[Record extracts Boundary: Start]
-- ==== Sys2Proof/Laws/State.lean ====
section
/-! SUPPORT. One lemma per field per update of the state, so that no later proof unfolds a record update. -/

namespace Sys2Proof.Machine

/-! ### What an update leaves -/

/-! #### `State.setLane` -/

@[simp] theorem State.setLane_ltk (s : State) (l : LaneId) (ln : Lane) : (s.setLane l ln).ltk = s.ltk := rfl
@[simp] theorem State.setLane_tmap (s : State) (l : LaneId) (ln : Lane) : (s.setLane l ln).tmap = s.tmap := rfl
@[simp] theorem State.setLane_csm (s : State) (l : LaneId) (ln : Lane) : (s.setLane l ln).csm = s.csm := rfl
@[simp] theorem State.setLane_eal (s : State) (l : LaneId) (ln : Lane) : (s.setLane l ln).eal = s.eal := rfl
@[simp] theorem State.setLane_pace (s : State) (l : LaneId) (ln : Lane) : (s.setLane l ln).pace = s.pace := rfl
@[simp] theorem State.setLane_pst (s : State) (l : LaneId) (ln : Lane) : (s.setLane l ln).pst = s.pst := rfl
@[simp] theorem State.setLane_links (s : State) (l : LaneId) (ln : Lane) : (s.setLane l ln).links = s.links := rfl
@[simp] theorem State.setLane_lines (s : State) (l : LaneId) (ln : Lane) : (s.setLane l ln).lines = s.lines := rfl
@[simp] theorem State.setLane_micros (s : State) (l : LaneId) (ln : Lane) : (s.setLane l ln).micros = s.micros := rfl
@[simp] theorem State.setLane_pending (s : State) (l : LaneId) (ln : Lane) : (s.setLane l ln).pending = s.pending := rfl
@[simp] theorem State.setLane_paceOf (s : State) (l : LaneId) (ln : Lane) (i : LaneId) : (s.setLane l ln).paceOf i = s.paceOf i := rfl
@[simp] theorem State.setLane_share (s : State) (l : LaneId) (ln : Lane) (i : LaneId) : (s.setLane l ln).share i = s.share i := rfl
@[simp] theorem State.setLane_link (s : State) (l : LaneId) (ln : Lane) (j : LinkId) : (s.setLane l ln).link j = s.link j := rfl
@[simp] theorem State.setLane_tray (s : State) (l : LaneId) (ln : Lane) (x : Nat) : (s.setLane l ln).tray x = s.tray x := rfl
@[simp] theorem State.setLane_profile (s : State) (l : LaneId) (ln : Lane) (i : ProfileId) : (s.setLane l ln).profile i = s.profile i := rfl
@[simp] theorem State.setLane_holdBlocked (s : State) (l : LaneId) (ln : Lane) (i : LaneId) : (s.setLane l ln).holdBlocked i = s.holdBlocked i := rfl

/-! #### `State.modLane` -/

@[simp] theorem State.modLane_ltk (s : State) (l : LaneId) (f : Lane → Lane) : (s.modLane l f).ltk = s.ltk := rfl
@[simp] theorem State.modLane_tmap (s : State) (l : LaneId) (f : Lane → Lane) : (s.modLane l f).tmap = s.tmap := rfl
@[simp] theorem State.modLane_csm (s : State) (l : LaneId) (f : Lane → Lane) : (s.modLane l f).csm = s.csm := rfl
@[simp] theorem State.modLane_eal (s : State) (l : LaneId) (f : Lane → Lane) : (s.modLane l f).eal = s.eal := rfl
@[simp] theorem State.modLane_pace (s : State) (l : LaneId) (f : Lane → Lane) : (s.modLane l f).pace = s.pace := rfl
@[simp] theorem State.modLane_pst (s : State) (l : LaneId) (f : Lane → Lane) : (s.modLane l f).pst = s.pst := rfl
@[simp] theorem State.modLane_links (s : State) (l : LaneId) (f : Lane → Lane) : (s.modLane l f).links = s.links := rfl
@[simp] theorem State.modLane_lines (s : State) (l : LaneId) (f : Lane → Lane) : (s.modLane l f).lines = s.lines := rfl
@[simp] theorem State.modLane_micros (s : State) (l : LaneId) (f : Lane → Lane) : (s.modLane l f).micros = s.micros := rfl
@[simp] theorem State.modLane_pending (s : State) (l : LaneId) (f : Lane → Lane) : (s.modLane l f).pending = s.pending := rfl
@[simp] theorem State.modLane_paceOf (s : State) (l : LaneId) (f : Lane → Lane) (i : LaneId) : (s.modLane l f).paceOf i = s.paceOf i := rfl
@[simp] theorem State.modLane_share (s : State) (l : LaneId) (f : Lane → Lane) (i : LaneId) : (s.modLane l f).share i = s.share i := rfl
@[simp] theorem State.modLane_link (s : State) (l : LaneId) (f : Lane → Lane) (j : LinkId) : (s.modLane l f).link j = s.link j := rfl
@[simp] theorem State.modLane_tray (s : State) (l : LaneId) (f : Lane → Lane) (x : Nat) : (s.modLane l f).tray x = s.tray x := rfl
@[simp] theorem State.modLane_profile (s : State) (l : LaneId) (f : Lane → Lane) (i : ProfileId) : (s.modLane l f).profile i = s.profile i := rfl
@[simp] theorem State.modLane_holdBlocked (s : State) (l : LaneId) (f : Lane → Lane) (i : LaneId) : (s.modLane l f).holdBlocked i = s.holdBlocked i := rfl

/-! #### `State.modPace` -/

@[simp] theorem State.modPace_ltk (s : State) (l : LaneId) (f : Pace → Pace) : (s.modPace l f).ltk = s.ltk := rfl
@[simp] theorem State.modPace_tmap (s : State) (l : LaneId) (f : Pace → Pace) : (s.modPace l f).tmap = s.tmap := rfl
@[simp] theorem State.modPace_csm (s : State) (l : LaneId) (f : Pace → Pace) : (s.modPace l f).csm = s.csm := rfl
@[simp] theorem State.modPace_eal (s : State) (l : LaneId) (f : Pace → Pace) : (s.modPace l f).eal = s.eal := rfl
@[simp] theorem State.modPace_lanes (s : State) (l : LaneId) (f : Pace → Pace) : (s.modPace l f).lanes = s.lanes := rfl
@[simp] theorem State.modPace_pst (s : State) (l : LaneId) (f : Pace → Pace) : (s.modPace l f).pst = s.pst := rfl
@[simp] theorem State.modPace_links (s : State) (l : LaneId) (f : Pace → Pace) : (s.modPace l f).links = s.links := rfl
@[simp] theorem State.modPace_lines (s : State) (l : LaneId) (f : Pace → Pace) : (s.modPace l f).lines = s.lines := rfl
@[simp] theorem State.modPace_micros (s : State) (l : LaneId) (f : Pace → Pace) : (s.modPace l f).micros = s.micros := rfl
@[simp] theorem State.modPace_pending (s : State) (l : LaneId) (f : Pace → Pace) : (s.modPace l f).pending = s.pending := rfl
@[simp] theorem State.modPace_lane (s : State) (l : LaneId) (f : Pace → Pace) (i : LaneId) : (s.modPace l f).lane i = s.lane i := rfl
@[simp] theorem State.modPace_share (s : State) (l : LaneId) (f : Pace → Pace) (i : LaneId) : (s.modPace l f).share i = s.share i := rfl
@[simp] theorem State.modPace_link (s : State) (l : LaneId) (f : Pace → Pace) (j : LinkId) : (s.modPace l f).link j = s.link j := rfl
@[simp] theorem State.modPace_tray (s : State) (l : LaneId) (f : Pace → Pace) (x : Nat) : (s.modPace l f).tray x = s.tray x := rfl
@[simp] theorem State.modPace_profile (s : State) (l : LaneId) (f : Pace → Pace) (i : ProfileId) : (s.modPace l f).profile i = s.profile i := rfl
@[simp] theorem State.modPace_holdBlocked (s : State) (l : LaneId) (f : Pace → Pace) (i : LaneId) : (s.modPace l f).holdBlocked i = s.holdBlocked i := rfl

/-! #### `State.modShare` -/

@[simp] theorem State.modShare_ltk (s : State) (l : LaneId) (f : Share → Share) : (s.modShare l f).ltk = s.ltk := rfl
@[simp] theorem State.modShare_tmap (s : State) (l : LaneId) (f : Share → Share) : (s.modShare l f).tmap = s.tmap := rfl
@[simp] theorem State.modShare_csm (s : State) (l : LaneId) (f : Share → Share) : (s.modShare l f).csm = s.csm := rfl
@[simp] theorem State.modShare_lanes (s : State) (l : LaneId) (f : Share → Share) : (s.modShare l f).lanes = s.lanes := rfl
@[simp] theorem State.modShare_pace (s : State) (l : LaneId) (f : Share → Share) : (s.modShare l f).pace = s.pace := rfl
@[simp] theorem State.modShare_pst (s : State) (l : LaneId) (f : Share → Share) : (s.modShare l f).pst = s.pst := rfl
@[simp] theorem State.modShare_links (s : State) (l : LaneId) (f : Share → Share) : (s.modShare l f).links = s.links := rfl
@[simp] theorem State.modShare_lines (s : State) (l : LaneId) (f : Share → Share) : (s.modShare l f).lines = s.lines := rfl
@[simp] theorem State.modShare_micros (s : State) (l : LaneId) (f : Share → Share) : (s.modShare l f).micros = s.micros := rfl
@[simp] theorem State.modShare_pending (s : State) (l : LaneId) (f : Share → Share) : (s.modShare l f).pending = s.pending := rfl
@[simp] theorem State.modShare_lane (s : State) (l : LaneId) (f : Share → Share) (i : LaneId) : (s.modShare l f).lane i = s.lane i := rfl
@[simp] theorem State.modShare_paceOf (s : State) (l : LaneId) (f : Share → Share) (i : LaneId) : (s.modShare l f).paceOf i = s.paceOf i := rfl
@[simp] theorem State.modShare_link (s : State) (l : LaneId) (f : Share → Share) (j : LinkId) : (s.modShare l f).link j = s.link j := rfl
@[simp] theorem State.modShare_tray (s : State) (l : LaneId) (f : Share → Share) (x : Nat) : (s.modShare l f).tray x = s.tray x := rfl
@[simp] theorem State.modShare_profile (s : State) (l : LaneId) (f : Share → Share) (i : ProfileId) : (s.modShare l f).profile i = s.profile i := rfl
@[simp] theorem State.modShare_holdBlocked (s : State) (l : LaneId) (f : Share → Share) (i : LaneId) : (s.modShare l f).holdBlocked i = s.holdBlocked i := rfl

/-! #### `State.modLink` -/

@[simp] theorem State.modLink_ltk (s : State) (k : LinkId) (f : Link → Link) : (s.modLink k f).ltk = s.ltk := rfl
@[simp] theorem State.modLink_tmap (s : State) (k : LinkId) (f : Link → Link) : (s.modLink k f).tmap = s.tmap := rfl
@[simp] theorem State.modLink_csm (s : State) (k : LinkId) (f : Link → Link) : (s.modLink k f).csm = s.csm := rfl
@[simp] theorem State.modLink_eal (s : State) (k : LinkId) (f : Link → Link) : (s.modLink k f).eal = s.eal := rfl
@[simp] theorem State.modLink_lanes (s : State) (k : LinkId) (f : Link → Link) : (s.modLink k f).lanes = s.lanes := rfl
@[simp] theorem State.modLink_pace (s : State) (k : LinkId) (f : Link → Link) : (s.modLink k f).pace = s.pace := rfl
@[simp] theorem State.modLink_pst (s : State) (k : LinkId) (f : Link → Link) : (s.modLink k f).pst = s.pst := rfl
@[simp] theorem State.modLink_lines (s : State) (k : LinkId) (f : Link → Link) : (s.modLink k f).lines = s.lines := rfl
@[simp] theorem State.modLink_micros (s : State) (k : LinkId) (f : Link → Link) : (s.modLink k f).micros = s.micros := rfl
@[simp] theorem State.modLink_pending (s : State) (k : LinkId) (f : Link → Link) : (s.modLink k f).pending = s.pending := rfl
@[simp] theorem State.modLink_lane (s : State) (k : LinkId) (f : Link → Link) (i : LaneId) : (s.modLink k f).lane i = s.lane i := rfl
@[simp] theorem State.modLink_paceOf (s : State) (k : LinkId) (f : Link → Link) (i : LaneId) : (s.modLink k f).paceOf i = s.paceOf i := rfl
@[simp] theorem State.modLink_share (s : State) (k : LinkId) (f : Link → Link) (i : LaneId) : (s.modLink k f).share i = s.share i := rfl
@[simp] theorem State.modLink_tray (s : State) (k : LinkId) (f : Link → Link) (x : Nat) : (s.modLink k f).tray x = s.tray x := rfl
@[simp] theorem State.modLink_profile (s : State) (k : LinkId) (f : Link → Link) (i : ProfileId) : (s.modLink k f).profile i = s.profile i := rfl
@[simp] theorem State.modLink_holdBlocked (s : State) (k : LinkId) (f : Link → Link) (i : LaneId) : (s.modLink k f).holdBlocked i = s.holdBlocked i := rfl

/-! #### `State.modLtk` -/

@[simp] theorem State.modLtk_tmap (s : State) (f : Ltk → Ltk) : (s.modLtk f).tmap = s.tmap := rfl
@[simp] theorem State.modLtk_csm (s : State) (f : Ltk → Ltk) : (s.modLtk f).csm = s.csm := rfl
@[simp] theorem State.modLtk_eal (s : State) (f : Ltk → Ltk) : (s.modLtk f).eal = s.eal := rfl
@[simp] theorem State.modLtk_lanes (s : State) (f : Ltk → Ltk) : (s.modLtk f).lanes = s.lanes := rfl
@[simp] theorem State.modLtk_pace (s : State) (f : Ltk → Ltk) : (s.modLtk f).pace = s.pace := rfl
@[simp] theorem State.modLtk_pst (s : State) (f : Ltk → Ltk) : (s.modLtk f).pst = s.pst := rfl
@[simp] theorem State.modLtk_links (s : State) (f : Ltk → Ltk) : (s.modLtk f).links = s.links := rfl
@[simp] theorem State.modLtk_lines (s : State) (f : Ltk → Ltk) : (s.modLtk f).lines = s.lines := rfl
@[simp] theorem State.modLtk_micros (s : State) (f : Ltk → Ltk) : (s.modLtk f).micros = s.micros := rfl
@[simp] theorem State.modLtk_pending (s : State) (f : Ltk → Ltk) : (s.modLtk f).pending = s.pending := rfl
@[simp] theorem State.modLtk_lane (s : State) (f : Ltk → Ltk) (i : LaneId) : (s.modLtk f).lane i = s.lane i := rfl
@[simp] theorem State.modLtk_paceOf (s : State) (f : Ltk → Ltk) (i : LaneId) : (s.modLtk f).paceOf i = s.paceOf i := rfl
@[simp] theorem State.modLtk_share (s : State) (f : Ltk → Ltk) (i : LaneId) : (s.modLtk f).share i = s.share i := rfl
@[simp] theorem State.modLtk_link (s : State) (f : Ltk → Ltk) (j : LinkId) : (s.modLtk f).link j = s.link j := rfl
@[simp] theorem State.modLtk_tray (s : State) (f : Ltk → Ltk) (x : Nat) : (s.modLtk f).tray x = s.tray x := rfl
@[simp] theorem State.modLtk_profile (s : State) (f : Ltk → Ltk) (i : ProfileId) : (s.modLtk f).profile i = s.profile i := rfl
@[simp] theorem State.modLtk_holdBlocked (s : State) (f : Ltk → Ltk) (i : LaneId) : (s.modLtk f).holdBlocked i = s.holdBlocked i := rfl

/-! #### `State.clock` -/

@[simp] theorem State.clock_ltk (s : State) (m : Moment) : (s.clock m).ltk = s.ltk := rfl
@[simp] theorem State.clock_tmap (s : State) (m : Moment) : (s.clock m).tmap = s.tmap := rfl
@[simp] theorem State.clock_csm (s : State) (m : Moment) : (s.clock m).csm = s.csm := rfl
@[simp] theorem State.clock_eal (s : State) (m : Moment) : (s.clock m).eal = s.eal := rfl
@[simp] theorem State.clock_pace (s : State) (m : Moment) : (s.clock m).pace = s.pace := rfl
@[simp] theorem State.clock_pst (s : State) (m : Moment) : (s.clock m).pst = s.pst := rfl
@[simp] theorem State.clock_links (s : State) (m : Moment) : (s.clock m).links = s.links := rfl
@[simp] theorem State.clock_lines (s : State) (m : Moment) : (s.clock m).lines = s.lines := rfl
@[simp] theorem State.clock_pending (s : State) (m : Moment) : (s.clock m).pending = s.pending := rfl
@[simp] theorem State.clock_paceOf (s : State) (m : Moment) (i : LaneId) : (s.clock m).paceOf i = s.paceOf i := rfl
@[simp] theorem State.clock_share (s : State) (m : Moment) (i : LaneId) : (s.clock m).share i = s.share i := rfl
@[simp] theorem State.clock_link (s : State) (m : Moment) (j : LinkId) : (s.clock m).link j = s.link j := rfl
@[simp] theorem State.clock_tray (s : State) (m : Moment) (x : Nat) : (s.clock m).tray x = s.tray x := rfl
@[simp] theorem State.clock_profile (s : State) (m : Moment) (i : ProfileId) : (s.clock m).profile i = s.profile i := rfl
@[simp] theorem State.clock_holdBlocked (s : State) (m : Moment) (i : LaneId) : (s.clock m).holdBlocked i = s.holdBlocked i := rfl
[Record extracts Boundary: End]
Problem description
Of the entries above, how many lines hold the word "links"? Give back only that number.

Exercise solution
6